Exercise aim
This exercise calls for copying every line below that holds the word "sectorsOf".

** Record set follows **

/-! Hold, release and clearing of a vat's slices. -/

/-- R158: the slices of the sectors a test accepts take their held state: nothing runs, OPM and COEF keep. -/
def State.holdSlices (s : State) (p : Nat → Bool) : State :=
  let keep := fun (o : Nat) => !(decide (0xC000000 ≤ o ∧ o < 0xFF00000) && p ((o - 0xC000000) / 0x1000 / 48))
  let s : State := { s with slc := { s.slc with s := tfilter (fun g _ => !p (g / 48)) s.slc.s } }
  { s with regs := tfilter (fun o _ => keep o) s.regs, latches := tfilter (fun o _ => keep o) s.latches }

/-- R158: what a slice takes at release. -/
def sliceAtRelease (c : SliceCfg) : SliceSt :=
  { st := if c.autostart && !c.clkOff then 1 else 0
    ag := (c.ag.take 4).zipIdx.foldl (fun t p => tput t p.2 (⟨p.1.1, p.1.2.1, p.1.2.2.1, p.1.2.2.2⟩ : AgSt) {}) [] }

/-- R158: the slices of a sector are released. -/
def State.releaseSector (s : State) (sec : Nat) : State :=
  (List.range 48).foldl (fun (s : State) i =>
    let g := 48 * sec + i
    s.setSlice g (sliceAtRelease (s.sliceCfg g))) s

/-- R141: the valid bits of OPM clear in the sectors a test accepts. -/
def State.clearOpm (s : State) (p : Nat → Bool) : State :=
  { s with slc := { s.slc with opm := tfilter (fun i _ => !p (i / 1024 / 48)) s.slc.opm } }

end Sys2Proof.Machine
end

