/-- VAT_RELEASE (R266, R281): flip-flops and slices run, the Rind releases, the regulators return to their rates, queues resume
unless QHOLD is set; VAT_RESET is raised where a vat reset had been asserted. -/
def execVatRelease (v : Fin 16) (s : State) : Host.Outcome State Fault Refusal :=
  if !s.mayRelease v.val then .next s
  else
    let s := (((s.wrb (VAT.VAT_STAT.IN_RESET v.val) false).wrb (VAT.VAT_STAT.CLAMPED v.val) false)).dropSnap v.val
    let s := (s.sectorsOf v.val).foldl (fun (s : State) sec => s.releaseSector sec) s
    let q := s.fen.qheld.filter (· != v.val)
    let s : State := { s with fen := { s.fen with qheld := if s.bit (VAT.VAT_CTRL.QHOLD v.val) then q ++ [v.val] else q } }
    let s := s.fillVatRegs v.val
    if s.cfg.resetOn.contains v.val then
      .next (({ s with cfg := { s.cfg with resetOn := s.cfg.resetOn.filter (· != v.val) } } : State).vatResetEvent v.val)
    else .next s

/-- R61, R158: a dynamic frame that CLEAR_MEM reloads, with where from: the load shadow, or the current plane. -/
def State.reloadFrame (s : State) (v n : Nat) : State :=
  match tget s.cfg.shadow n none with
  | some f => s.loadLive n f
  | none =>
    let p := (s.role v).cur
    match chkFrame (s.planeFrame p n) with
    | .clean => s.loadLive n (s.planeFrame p n)
    | .fixed _ _ f => ((s.loadLive n f).setPerr n (p.toNat + 1)).bump CFG.PCORR_CNT
    | .bad => (s.loadLive n (s.planeFrame p n)).bump CFG.PUNC_CNT

/-- MEMORY_FRAME_RELOAD (R61, R158): after a reset with CLEAR_MEM every dynamic memory frame and dynamic coefficient frame
of the vat is reloaded; then its init follows. -/
def execMemoryFrameReload (v : Fin 16) (s : State) : Host.Outcome State Fault Refusal :=
  if s.cfg.clearing.contains v.val = false ∨ s.underTest v then .next s
  else
    let frames := (s.sectorsOf v.val).flatMap fun sec =>
      ((List.range 256).map fun t => sectorFrame sec (768 + t)) ++ (List.range 48).map fun i => sectorFrame sec (1072 + i)
    let s := (frames.filter s.frameDyn).foldl (fun (s : State) n => s.reloadFrame v.val n) s
    let s : State := { s with cfg := { s.cfg with clearing := s.cfg.clearing.filter (· != v.val) } }
    .next (s.wantInit v.val)

/-! Power gating. -/

/-- R96, R275: the clock gates of a vat's sectors close. -/
def State.closeGates (s : State) (secs : List Nat) : State :=
  secs.foldl (fun (s : State) sec => s.wrm (CLK.SEC_ON.ON (sec / 32)) (sec % 32) false) s

/-- R96: the clock gates of sectors are open. -/
def State.openGates (s : State) (secs : List Nat) : State :=
  secs.foldl (fun (s : State) sec => s.wrm (CLK.SEC_ON.ON (sec / 32)) (sec % 32) true) s

/-- R96: the vat map that decides which sectors are to be clocked: that of the plane a whole-device load takes the shell from,
else the one in effect. -/
def State.gateMap (s : State) : Nat → Nat := match tget s.cfg.loads 0 none with
  | some op => match op.plan.find? fun x => x.1 == 0 with
    | some x => s.planeMap x.2
    | none => s.vatOfSector
  | none => s.vatOfSector

/-- SECTOR_GATE_OPEN (R96, R275): the sector's supply is good and it belongs to a vat that is powered, or is being powered: the
gate opens, before the activation that configures the sector ends. The sectors of a FAILED vat stay gated (R210) but for a
load of it. -/
def execSectorGateOpen (sec : Fin 224) (s : State) : Host.Outcome State Fault Refusal :=
  let v := s.gateMap sec.val
  let loads := (tget s.cfg.loads v none).isSome || (tget s.cfg.loads 0 none).isSome
  if 16 ≤ v ∨ tget s.cfg.gating v 0 = 1 ∨ (s.bit (VAT.VAT_STAT.GATED v) = true ∧ tget s.cfg.gating v 0 ≠ 2)
      ∨ (s.bit (VAT.VAT_STAT.FAILED v) && !loads) = true then .next s
  else .next (s.openGates [sec.val])

/-- R275: why a write of PWR_GATE is refused. -/
def State.gateRefused (s : State) (v : Nat) : Bool :=
  v == 0 || !s.defined v || tget s.cfg.gating v 0 != 0 || s.swapping v || (s.cfg.mods.any fun m => m.vat == v)
    || s.committing v || s.windowOpen v || s.underTest v

def State.setGating (s : State) (v n : Nat) : State := { s with cfg := { s.cfg with gating := tput s.cfg.gating v n 0 } }

/-- R275: gating starts: vat reset, clamp, clock gates; uncaptured module-loaded frames are discarded, Churn's repairs dropped
(R291). -/
def State.gateStart (s : State) (v : Nat) : State :=
  let s := (s.assertReset v false).setGating v 1
  let mine := fun n => s.frameVat n == some v
  let s := s.dropRepairs mine
  let s : State := { s with cfg := { s.cfg with
    vol := tfilter (fun n _ => !mine n) s.cfg.vol
    shadow := tfilter (fun n _ => !mine n) s.cfg.shadow } }
  (s.wrb (VAT.VAT_STAT.INIT_PEND v) false).closeGates (s.sectorsOf v)

/-- R275: powering starts: a load of the vat from its current plane, once its supply is good. -/
def State.ungateStart (s : State) (v : Nat) : State :=
  let op : LoadOp := { code := 3, vats := [v], plan := [(v, (s.role v).cur)] }
  let s : State := { s with cfg := { s.cfg with loads := tput s.cfg.loads v (some op) none } }
  s.setGating v 2

/-- VAT_GATING_DONE (R275): gating ends: GATED is set; powering ends once the vat is released. VAT_GATED is raised. -/
def execVatGatingDone (v : Fin 16) (s : State) : Host.Outcome State Fault Refusal :=
  let g := tget s.cfg.gating v.val 0
  if g = 1 then
    let mine := s.inVat v.val
    let s := (s.clearVatMems v.val).setGating v.val 0
    let s : State := { s with cfg := { s.cfg with live := tfilter (fun n _ => s.frameVat n != some v.val) s.cfg.live } }
    let s := ((s.wrb (VAT.VAT_STAT.GATED v.val) true).closeGates (s.sectorsOf v.val)).holdSlices mine
    .next (s.raiseVat v.val EV.vatGated v.val [v.val, 1])
  else if g = 2 ∧ s.bit (VAT.VAT_STAT.IN_RESET v.val) = false then
    .next ((s.setGating v.val 0).raiseVat v.val EV.vatGated v.val [v.val, 0])
  else .next s

/-- VAT.VAT_CTRL (R263, R275): reset and release, CLEAR_MEM, PWR_GATE, QHOLD. -/
def State.vatCtrlWrite (s : State) (v : Nat) (w : Word) : State × Bool :=
  let rst := w.getLsbD 0
  let gate := w.getLsbD 3
  let old := s.bit (VAT.VAT_CTRL.PWR_GATE v)
  let idle := gate == old && tget s.cfg.gating v 0 == 0
  if v = 0 ∧ rst then (s, false)
  else if !idle && s.gateRefused v then (s, false)
  else
    let was := s.bit (VAT.VAT_CTRL.RESET v)
    let s := s.setReg (VAT.VAT_CTRL.RESET v).off (w &&& 0x1D#32)
    let s := if rst && !was && tget s.cfg.rstReq v 0 == 0 then s.setRstReq v 1 else s
    (if idle then s else if gate then s.gateStart v else s.ungateStart v, true)

/-! Assignment of resources. -/

/-- Two ranges of numbers overlap. -/
def overlap (a n b m : Nat) : Bool := decide (0 < n ∧ 0 < m ∧ a < b + m ∧ b < a + n)

/-- R257: the vat is held outside LOAD, or it is vat 0 in BOOT or FALLBACK. -/
def State.assignOpen (s : State) (v : Nat) : Bool :=
  (s.mode != M.load && (s.bit (VAT.VAT_STAT.IN_RESET v) || s.bit (VAT.VAT_STAT.GATED v)))
    || (v == 0 && (s.mode == M.boot || s.mode == M.fallback))

/-- R257: an assignment would give a regulator, queue or lane of another vat, or one that does not exist. `k`: the
register, in the order OWN, PERM, NOCREG, QBASE, QCNT, LLANE_LO, LLANE_HI, SLANE, DRAMW, TBIND. -/
def State.assignClash (s : State) (v k : Nat) (w : Word) : Bool :=
  let others := (List.range 16).filter (· != v)
  if k = 2 then
    let c := wget w 24 16
    let b := wget w 7 0
    decide (256 < b + c) || others.any fun u => overlap b c (s.rd (VAT.NOCREG.BASE u)) (s.rd (VAT.NOCREG.CNT u))
  else if k = 3 ∨ k = 4 then
    let b := if k = 3 then wget w 15 0 else s.rd (VAT.QBASE.BASE v)
    let c := if k = 4 then wget w 16 0 else s.rd (VAT.QCNT.CNT v)
    decide (65536 < b + c) || others.any fun u => overlap b c (s.rd (VAT.QBASE.BASE u)) (s.rd (VAT.QCNT.CNT u))
  else if 5 ≤ k ∧ k ≤ 7 then others.any fun u => (w &&& s.reg (0x201008 + 0x100 * u + 4 * k)) != 0
  else false

/-- The bits of the assignment registers that hold fields (R256). -/
def assignMask (k : Nat) : Word :=
  [0x1FF03#32, 0x3FF, 0x1FF00FF, 0xFFFF, 0x1FFFF, 0xFFFFFFFF, 0xFFFFFFFF, 0xFFFFFFFF, 0xFF, 0x7].getD k 0

/-- R256, R257: a write of an assignment register. PERM of vat 0 ignores writes. -/
def State.assignWrite (s : State) (v k : Nat) (w : Word) : State × Bool :=
  let w := w &&& assignMask k
  if !s.assignOpen v || s.assignClash v k w then (s, false)
  else (if v = 0 ∧ k = 1 then s else s.setReg (0x201008 + 0x100 * v + 4 * k) w, true)

/-! Module regions. -/

/-- R269: a rectangle of whole tiles, every one in a sector of the vat. -/
def State.rectOk (s : State) (v : Nat) (r : Nat × Nat × Nat × Nat) : Bool :=
  decide (r.1 ≤ r.2.1 ∧ r.2.2.1 ≤ r.2.2.2 ∧ r.2.2.2 ≤ 223) &&
    (List.range 224).all fun sec =>
      let x := 16 * (sec % 16)
      let y := 16 * (sec / 16)
      !(decide (r.1 ≤ x + 15 ∧ x ≤ r.2.1 ∧ r.2.2.1 ≤ y + 15 ∧ y ≤ r.2.2.2)) || s.inVat v sec

/-- Two rectangles share a tile. -/
def rectsMeet (a b : Nat × Nat × Nat × Nat) : Bool :=
  decide (a.1 ≤ b.2.1 ∧ b.1 ≤ a.2.1 ∧ a.2.2.1 ≤ b.2.2.2 ∧ b.2.2.1 ≤ a.2.2.2)

/-- R269: a module load runs in a region. -/
def State.regionBusy (s : State) (v r : Nat) : Bool := s.cfg.mods.any fun m => m.vat == v && m.region == r

/-- R269: the enabled regions of a vat are good and disjoint. -/
def State.regionsOk (s : State) (v : Nat) : Bool :=
  let on := (List.range 4).filter fun r => s.mbit (VAT.MREG_EN.EN v) r
  on.all fun r => s.rectOk v (s.regionRect v r)
    && on.all fun q => q == r || !rectsMeet (s.regionRect v r) (s.regionRect v q)
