/-- R208: the counter of a completed operation. An operation of several tenancies without vat 0 is a swap of each, and counts
once for each (notes/assumptions/82.md). -/
def State.countOp (s : State) (code : Nat) : State :=
  if code = OP.activate then s.bump CFG.ACT_CNT else if code = OP.rollback then s.bump CFG.RB_CNT else s

/-- R29, R246, R251, R254, R256, R579: a whole-device load ends with the shell passed: map, registers, clocks, roles, failures,
inits in ascending vat order, CFG_ERR_N; the mode becomes RUN (or what R27 gives), and Churn starts a pass. -/
def State.finishWhole (s : State) (op : LoadOp) (passed : List (Nat × Bool)) : State :=
  let map := mapByte s.liveFrame
  let s := ((s.applyMap map).applyRecord).applyClocks
  let s := passed.foldl (fun (s : State) x => s.roleAfter op x.1 x.2) s
  let s := ((List.range 16).filter fun v => passed.any fun x => x.1 == v).foldl State.afterLoad s
  let lost := (vatsOf map).filter fun v => !(passed.any fun x => x.1 == v) && !s.bit (VAT.VAT_STAT.GATED v)
  let s := lost.foldl (fun (s : State) v =>
    let s := s.failVat v
    if op.dead.contains v then s.raiseVat v EV.vatLoadFail v [v] else s) s
  let off := (List.range 224).filter fun sec => map sec == 0xFF
  let s := s.closeGates off
  let done := op.vats.filter fun v => passed.any fun x => x.1 == v
  let s := if op.code = 0 ∨ done = [] then s else (done.foldl State.actDone s).countOp op.code
  let s := (s.setLoad 0 none)
  let left := tfilter (fun v p => p != some (s.role v).cur) s.cfg.expiring
  let s : State := { s with cfg := { s.cfg with expiring := left } }
  let s := s.setErrN false
  let boot := s.img.bootAct
  let s : State := { s with img := { s.img with bootAct := [] } }
  let s := boot.foldl State.confirmVat s
  ((s.enterMode s.runMode).showSwaps).churnStart

/-- R210: the end of a pass of a whole-device load. -/
def State.wholePass (s : State) (op : LoadOp) : State :=
  let r := s.runPass true op.plan
  let s := r.1
  let ok := (r.2.filter fun x => x.2.2).map fun x => (x.1, x.2.1)
  let bad := (r.2.filter fun x => !x.2.2).map fun x => (x.1, x.2.1)
  let failed := op.failed ++ bad
  let otherGood := fun (x : Nat × Bool) => (s.role x.1).valid (!x.2) && !failed.contains (x.1, !x.2)
  match bad.find? fun x => x.1 == 0 with
  | some sh =>
    if !otherGood sh then ({ s with img := { s.img with bootAct := [] } } : State).enterFallback
    else
      let diff := mapsDiffer (s.planeMap false) (s.planeMap true)
      let plane := fun (v : Nat) (p : Bool) =>
        if diff && op.vats.contains v && op.code != 0 then (s.role v).cur
        else if ok.contains (v, p) then p
        else if bad.contains (v, p) then !p
        else if op.code = 0 then p else (s.role v).cur
      let plan := (op.plan.filter fun x => x.1 != 0).map fun x => (x.1, plane x.1 x.2)
      let keep := if diff && op.code != 0 then op.vats.filter (· != 0) else []
      s.setLoad 0 (some { op with plan := (0, !sh.2) :: plan, failed := failed, rep := true, keep := keep })
  | none =>
    let passed := op.passed ++ ok
    let retry := bad.filter otherGood
    let dead := op.dead ++ (bad.filter fun x => !otherGood x).map (·.1)
    let op := { op with passed := passed, failed := failed, dead := dead }
    if retry = [] then s.finishWhole op passed
    else s.setLoad 0 (some { op with plan := retry.map fun x => (x.1, !x.2), second := op.second ++ retry.map (·.1) })

/-- R210: the end of a pass of the load of one vat. Powering a gated vat loads its current plane only, since R275 leaves the
roles as they are; where that fails the vat has failed (notes/assumptions/82.md). -/
def State.vatPass (s : State) (op : LoadOp) (v : Nat) : State :=
  let r := s.runPass false op.plan
  let s := r.1
  let p := ((op.plan.head?).map (·.2)).getD false
  let finish := fun (s : State) => (((s.setLoad v none).wrb (VAT.VAT_STAT.SWAPPING v) false).wrb (VAT.VAT_STAT.GATED v) false).showSwaps
  if r.2.all fun x => x.2.2 then
    if op.back then finish (s.afterLoad v)
    else
      let s := (s.roleAfter op v p).afterLoad v
      finish (if op.code = 3 then s else (s.actDone v).countOp op.code)
  else
    let cur := (s.role v).cur
    if op.back ∨ op.code = 3 ∨ (s.role v).valid cur = false then
      finish ((s.failVat v).raiseVat v EV.vatLoadFail v [v])
    else s.setLoad v (some { op with plan := [(v, cur)], back := true })

/-- LOAD_COMPLETE (R208, R210): a pass of the load of a vat (0: whole-device) ends. `ups`: plane cells that have changed
state (plane B, linear frame number, bits). -/
def execLoadComplete (v : Fin 16) (ups : List (Bool × Fin 262144 × List (Fin 2072))) (s : State) :
    Host.Outcome State Fault Refusal :=
  match tget s.cfg.loads v.val none with
  | none => .next s
  | some op =>
    let s := ups.foldl (fun (s : State) (x : Bool × Fin 262144 × List (Fin 2072)) =>
      s.setPlane x.1 x.2.1.val (flipBits (s.planeFrame x.1 x.2.1.val) x.2.2)) s
    .next (if v.val = 0 then s.wholePass op else s.vatPass op v.val).capResume

/-! Power-up. -/

/-- R217, R221: the plane a vat loads from at power-up; none: it is not loaded. -/
def State.powerPlane (s : State) (v : Nat) : Option Bool :=
  let r := s.role v
  let back := r.unconf || ((s.role 0).unconf && s.cfg.actSet.contains v)
  if !back then some r.cur else if r.valid (!r.cur) then some (!r.cur) else none

/-- R217, R245: the shell has a valid plane for the power-up load. -/
def State.shellLoadable (s : State) : Bool := match s.powerPlane 0 with
  | some p => (s.role 0).valid p
  | none => false

/-- R217, R221: the power-up load; UNCONF_RESET for each vat taken back, CONFIRM_EXPIRED with NO_PREV for each that cannot be. -/
def State.powerUpLoad (s : State) : State :=
  let plan := (List.range 16).filterMap fun v => (s.powerPlane v).map fun p => (v, p)
  let back := plan.filter fun x => x.2 != (s.role x.1).cur
  let stuck := (List.range 16).filter fun v => (s.powerPlane v).isNone
  let s := stuck.foldl (fun (s : State) v => s.raiseVat v EV.confirmExpired v [v, 1]) s
  let s := back.foldl (fun (s : State) x => s.raiseVat x.1 EV.unconfReset x.1 [x.1]) s
  s.beginWhole { code := 0, vats := [], plan := plan } none

/-! Commits. -/

/-- R208, R582: the frames of a commit's vats, by the map the commit concerns. -/
def State.commitMap (s : State) (vats : List Nat) : Nat → Nat :=
  if vats.contains 0 then s.planeMap (!(s.role 0).cur) else s.vatOfSector

/-- R213: a load holds a port through which the read-back of a commit reads. -/
def State.commitBusy (s : State) (vats : List Nat) : Bool :=
  let map := s.commitMap vats
  [0, 1, 2, 3].any fun q => s.portHeld q &&
    (vats.contains 0 || (List.range 224).any fun sec => sectorQuad sec == q && vats.contains (map sec))

/-- R208, R582: the read-back of the standby planes of a commit, in ascending linear frame number (notes/assumptions/82.md):
the frame that stops it, which the check cannot correct, and how many frames before it needed correction. Frames that hold
only zeros always pass. -/
def State.readBack (s : State) (vats : List Nat) : Option Nat × Nat :=
  let map := s.commitMap vats
  let one := fun (p : Bool) (r : List Nat × List Nat) (x : Nat × Frame) => match frameVatBy map x.1 with
    | some v =>
      if vats.contains v && (s.role v).cur != p then match chkFrame x.2 with
        | .clean => r
        | .fixed _ _ _ => (r.1, r.2 ++ [x.1])
        | .bad => (r.1 ++ [x.1], r.2)
      else r
    | none => r
  let r := s.cfg.planeB.foldl (one true) (s.cfg.planeA.foldl (one false) ([], []))
  (r.1.min?, match r.1.min? with
    | some n => (r.2.filter fun k => decide (k < n)).length
    | none => r.2.length)

/-- R253: COMMIT_DONE to the owners of a commit's vats, with VER. -/
def State.commitDone (s : State) (vats : List Nat) (tag : Nat) : State :=
  s.raiseAt (vats.map s.ownerOf) EV.commitDone 0xFF 0 [tag]

/-- R208, R582: the read-back of the commit that names a vat ends. `ups`: plane cells that have changed state; `img`: it is
the commit of an image, which ends with the image (R238 step 6). -/
def State.commitCloseEnd (s : State) (v : Nat) (img : Bool) (ups : List (Bool × Fin 262144 × List (Fin 2072))) : State :=
  match s.cfg.commits.find? fun c => c.vats.contains v && c.closing.isSome with
  | none => s
  | some c =>
    let s := ups.foldl (fun (s : State) (x : Bool × Fin 262144 × List (Fin 2072)) =>
      s.setPlane x.1 x.2.1.val (flipBits (s.planeFrame x.1 x.2.1.val) x.2.2)) s
    let r := s.readBack c.vats
    let s := if r.2 = 0 then s else s.bump CFG.PCORR_CNT r.2
    match r.1 with
    | some n =>
      let cs := s.cfg.commits.map fun d => if d.vats = c.vats then { d with closing := none } else d
      let s : State := { s with cfg := { s.cfg with commits := cs } }
      ((s.bump CFG.PUNC_CNT).wrb CFG.OP_STAT.CLOSE_FAIL true).wr CFG.CLOSE_N.N n
    | none =>
      let tag := c.closing.getD 0
      let s := c.vats.foldl (fun (s : State) v =>
        let r := s.role v
        s.setRole v ((r.setValid (!r.cur) true).setVer (!r.cur) tag)) s
      let s : State := { s with cfg := { s.cfg with commits := s.cfg.commits.filter fun d => d.vats != c.vats } }
      if img then s else s.commitDone c.vats tag.toNat

/-! Confirm windows and expiry. -/

/-- R221: a tenancy with no plane to go back to: vat reset, clamp, FAILED, CONFIRM_EXPIRED with NO_PREV. -/
def State.noPrev (s : State) (v : Nat) : State :=
  let s := if s.bit (VAT.VAT_STAT.IN_RESET v) then s else s.assertReset v false
  (s.failVat v).raiseVat v EV.confirmExpired v [v, 1]

/-- CONFIRM_WINDOW_EXPIRY (R219, R221): WIN_LEFT reaches 0. -/
def execConfirmWindowExpiry (v : Fin 16) (s : State) : Host.Outcome State Fault Refusal :=
  let v := v.val
  if !s.windowOpen v then .next s
  else
    let s := s.closeWindow v
    if v ≠ 0 then
      if !s.otherValid v then .next (s.noPrev v)
      else .next ((s.setExpiring v (some (!(s.role v).cur))).raiseVat v EV.confirmExpired v [v, 0])
    else if !s.otherValid 0 then .next ((s.raiseVat 0 EV.confirmExpired 0 [0, 1]).enterFallback)
    else
      let s := s.raiseVat 0 EV.confirmExpired 0 [0, 0]
      let others := s.cfg.actSet.filter (· != 0)
      let s := (others.filter fun w => !s.otherValid w).foldl State.noPrev s
      .next ((0 :: others.filter s.otherValid).foldl (fun (s : State) w => (s.closeWindow w).setExpiring w (some (!(s.role w).cur))) s)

** End of Record set **

Result
    let s := (s.sectorsOf v.val).foldl (fun (s : State) sec => s.releaseSector sec) s
    let frames := (s.sectorsOf v.val).flatMap fun sec =>
  (s.wrb (VAT.VAT_STAT.INIT_PEND v) false).closeGates (s.sectorsOf v)
    let s := ((s.wrb (VAT.VAT_STAT.GATED v.val) true).closeGates (s.sectorsOf v.val)).holdSlices mine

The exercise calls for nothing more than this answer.